It's all ridiculous and a major reason I support guys like Ray and everyone at the GLFSA. 

For those who want to know more follow the links above and then also take a moment to check out http://glfsa.org/ in reference to what I was talking about.


----------



## Rasputin

Unbelievable.


----------



## swampbuck

I should be outraged, this is in my area...But you know what I am so damn tired of self serving special interest groups and their disdain for the common man....that I honestly don't give a damn.


----------



## kzoofisher

swampbuck said:


> I should be outraged, this is in my area...But you know what I am so damn tired of self serving special interest groups and their disdain for the common man....that I honestly don't give a damn.


You and the others posting here should have been outraged and that outrage should have turned to cold determination by now. This issue has been going on for a couple years with the draft permit and appeals. The groups that protect ALL the trout fisheries of the state have been involved in those appeals and letter writing campaigns and lobbying to try to stop this. For *everyone* in the state; because they defend the fisheries first and foremost. The special interest groups who have only one interest have done what? Fighting fracking? Stream projects? Clean ups? Research? I know some of these things cost money but making "the common man" aware of it on the internet doesn't. Blog posts? Threads on MSF? I've seen threads about projects and public meetings from other people but not from members of the GLFSA, not even those who have time to sit on a committee or attend as a member of the public. This issue was brought up at the last CRSC meeting with the comment from a member "MDARD advocates for agriculture, but we are the recreational fishing side. We need the DNR on this issue to help us like MDARD helps the agricultural producers. " Where was the GLFSA and did they start a campaign for their members to pressure the DNR into representing 'the common man"? If they don't want to be associated with these other groups they don't have to be but doing nothing on principle is still doing nothing.

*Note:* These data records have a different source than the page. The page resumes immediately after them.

-- ==== Sys2Proof/Certificates/Slice0/Obligations.lean ====
section
/-! DEFINITION. The statements for the provers. -/

open Sys2Proof Sys2Proof.Machine

/-! ### Integer instructions (chapter 03) -/

/-- R76: the register forms of major 0x01 that are arithmetic, logic, shifts and comparisons. -/
def Obligations.IntegerArithmetic : Prop :=
  ∀ (s : State) (d a b : SReg) (c : Bool),
    let x := s.me.getS a
    let y := s.me.getS b
    WroteS s d (x + y) 4 c (exec (.add d a b c) s) ∧
    WroteS s d (x - y) 4 c (exec (.sub d a b c) s) ∧
    WroteS s d (x * y) 4 c (exec (.mul d a b c) s) ∧
    WroteS s d (BitVec.ofInt 64 ((x.toInt * y.toInt) >>> 64)) 4 c (exec (.mulh d a b c) s) ∧
    WroteS s d (BitVec.ofNat 64 ((x.toNat * y.toNat) >>> 64)) 4 c (exec (.mulhn d a b c) s) ∧
    WroteS s d (x &&& y) 4 c (exec (.and d a b c) s) ∧
    WroteS s d (x ||| y) 4 c (exec (.or d a b c) s) ∧
    WroteS s d (x ^^^ y) 4 c (exec (.xor d a b c) s) ∧
    WroteS s d (x &&& ~~~y) 4 c (exec (.andn d a b c) s) ∧
    WroteS s d (x ||| ~~~y) 4 c (exec (.orn d a b c) s) ∧
    WroteS s d (x <<< (y &&& 63)) 4 c (exec (.sll d a b c) s) ∧
    WroteS s d (x >>> (y &&& 63)) 4 c (exec (.srl d a b c) s) ∧
    WroteS s d (x.sshiftRight' (y &&& 63)) 4 c (exec (.sra d a b c) s) ∧
    WroteS s d (x.rotateLeft y.toNat) 4 c (exec (.rol d a b c) s) ∧
    WroteS s d (x.rotateRight y.toNat) 4 c (exec (.ror d a b c) s) ∧
    WroteS s d (if x.slt y then x else y) 4 c (exec (.min d a b c) s) ∧
    WroteS s d (if y.slt x then x else y) 4 c (exec (.max d a b c) s) ∧
    WroteS s d (if x.ult y then x else y) 4 c (exec (.minn d a b c) s) ∧
    WroteS s d (if y.ult x then x else y) 4 c (exec (.maxn d a b c) s) ∧
    WroteS s d (if x.slt y then 1 else 0) 4 c (exec (.slt d a b c) s) ∧
    WroteS s d (if x.ult y then 1 else 0) 4 c (exec (.sltn d a b c) s) ∧
    WroteS s d (if x = y then 1 else 0) 4 c (exec (.seq d a b c) s) ∧
    WroteS s d (if x = y then 0 else 1) 4 c (exec (.sne d a b c) s)

/-- R76, R78: the bit-counting and bit-field forms, bit by bit. -/
def Sys2Proof.Says.IntegerBits : Prop :=
  ∀ (s : State) (d a b : SReg) (c : Bool),
    let x := s.me.getS a
    let y := s.me.getS b
    let pos := (y.extractLsb' 0 6).toNat
    let len := (y.extractLsb' 8 6).toNat + 1
    (∃ n ≤ 64, WroteS s d (BitVec.ofNat 64 n) 4 c (exec (.clz d a c) s) ∧
      (∀ i < n, x.getLsbD (63 - i) = false) ∧ (n < 64 → x.getLsbD (63 - n) = true)) ∧
    (∃ n ≤ 64, WroteS s d (BitVec.ofNat 64 n) 4 c (exec (.ctz d a c) s) ∧
      (∀ i < n, x.getLsbD i = false) ∧ (n < 64 → x.getLsbD n = true)) ∧
    WroteS s d (BitVec.ofNat 64 ((List.range 64).map (fun i => x.toNat / 2 ^ i % 2)).sum) 4 c (exec (.popc d a c) s) ∧
    (∃ v : Word, WroteS s d v 4 c (exec (.brev d a c) s) ∧ ∀ i < 64, v.getLsbD i = x.getLsbD (63 - i)) ∧
    (∃ v : Word, WroteS s d v 4 c (exec (.bswap d a c) s) ∧ ∀ i < 8, v.extractLsb' (8 * i) 8 = x.extractLsb' (8 * (7 - i)) 8) ∧
    (∃ v : Word, WroteS s d v 4 c (exec (.ext d a b c) s) ∧ ∀ i < 64, v.getLsbD i = x.getLsbD (pos + min i (len - 1))) ∧
    (∃ v : Word, WroteS s d v 4 c (exec (.extn d a b c) s) ∧ ∀ i < 64, v.getLsbD i = (decide (i < len) && x.getLsbD (pos + i))) ∧
    (∃ v : Word, WroteS s d v 4 c (exec (.dep d a b c) s) ∧ ∀ i < 64, v.getLsbD i =
      if pos ≤ i ∧ i < pos + len then x.getLsbD (i - pos) else (s.me.getS d).getLsbD i) ∧
    WroteS s d (if s.me.getS d = 0 then y else x) 4 c (exec (.sel d a b c) s)

/-- R79 to R85: the forms with an immediate, LI of two words, and the address forms. -/
def Sys2Proof.Says.IntegerImmediates : Prop :=
  ∀ (s : State) (d a b : SReg) (c : Bool),
    let x := s.me.getS a
    let y := s.me.getS b
    (∀ i : BitVec 15,
      WroteS s d (x + i.signExtend 64) 4 c (exec (.addi d a i c) s) ∧
      WroteS s d (x &&& i.signExtend 64) 4 c (exec (.andi d a i c) s) ∧
      WroteS s d (x ||| i.zeroExtend 64) 4 c (exec (.ori d a i c) s) ∧
      WroteS s d (x ^^^ i.zeroExtend 64) 4 c (exec (.xori d a i c) s) ∧
      WroteS s d (x * i.signExtend 64) 4 c (exec (.muli d a i c) s) ∧
      WroteS s d (BitVec.ofNat 64 (((x.toNat % 2 ^ 32 + (i.signExtend 32).toNat) % 2 ^ 32) * 2 ^ 32 + (s.me.getS d).toNat % 2 ^ 32)) 4 c
        (exec (.lui d a i c) s)) ∧
    (∀ i : BitVec 6,
      WroteS s d (x <<< i) 4 c (exec (.slli d a i c) s) ∧
      WroteS s d (x >>> i) 4 c (exec (.srli d a i c) s) ∧
      WroteS s d (x.sshiftRight' i) 4 c (exec (.srai d a i c) s)) ∧
    (∀ i : BitVec 14,
      WroteS s d (if x.slt (i.signExtend 64) then 1 else 0) 4 c (exec (.slti d a i c) s) ∧
      WroteS s d (if x.ult (i.zeroExtend 64) then 1 else 0) 4 c (exec (.sltni d a i c) s)) ∧
    (∀ i : BitVec 32, WroteS s d (i.signExtend 64) 8 c (exec (.li d i c) s)) ∧
    (∀ n : BitVec 3,
      WroteS s d (x + y * BitVec.ofNat 64 (2 ^ n.toNat)) 4 c (exec (.lea d a b n c) s) ∧
      WroteS s d (x + BitVec.ofNat 64 (y.toNat % 2 ^ 32 * 2 ^ n.toNat)) 4 c (exec (.addx d a b n c) s))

MDARD is the political advocate of industry groups. When it comes to politics sometimes you have to work with people you don't entirely agree with for the greater good. It's high time the GLFSA gets off their high horse and starts supporting what is good for everyone instead of just what is good for them. Or at least for its leaders to stop discouraging members from working for the greater good. There are public hearings on this hatchery in a month, plenty of time to write letters or put together a petition in support of the Au Sable, Lake Michigan and anywhere else that aquaculture is being proposed. This fish farm is the first of several proposals, others will be discussed in a meeting tomorrow in Ludington http://www.michigan-sportsman.com/forum/threads/ludington-fishery-work-shop-january-9th.553929/ get involved and do something before your only option is to write snarky posts on MSF after the fact.


----------



## Ranger Ray

The GLFSA was started as a sportsman regulation watch group. One of our first goals was to make sure that the cold water committee that was being presented as a diverse group, was not managed by a committee stacked ideologically and philosophically toward one type of gear fisherman. We succeeded somewhat in this goal. Most members of GLFSA serve on various other sportsman groups that are involved in habitat improvement and environmental issues. The GLFSA will continue to advocate for and to see "all" legal gear types are represented fairly in DNR decisions and on their committees. The DNR was glad to see us form on the last round of gear restrictions, as they said it had been one sided ideologically toward one gear type for years. Appears kazoo has an issue with this. We both get to give our argument, and those that read can decide where they stand.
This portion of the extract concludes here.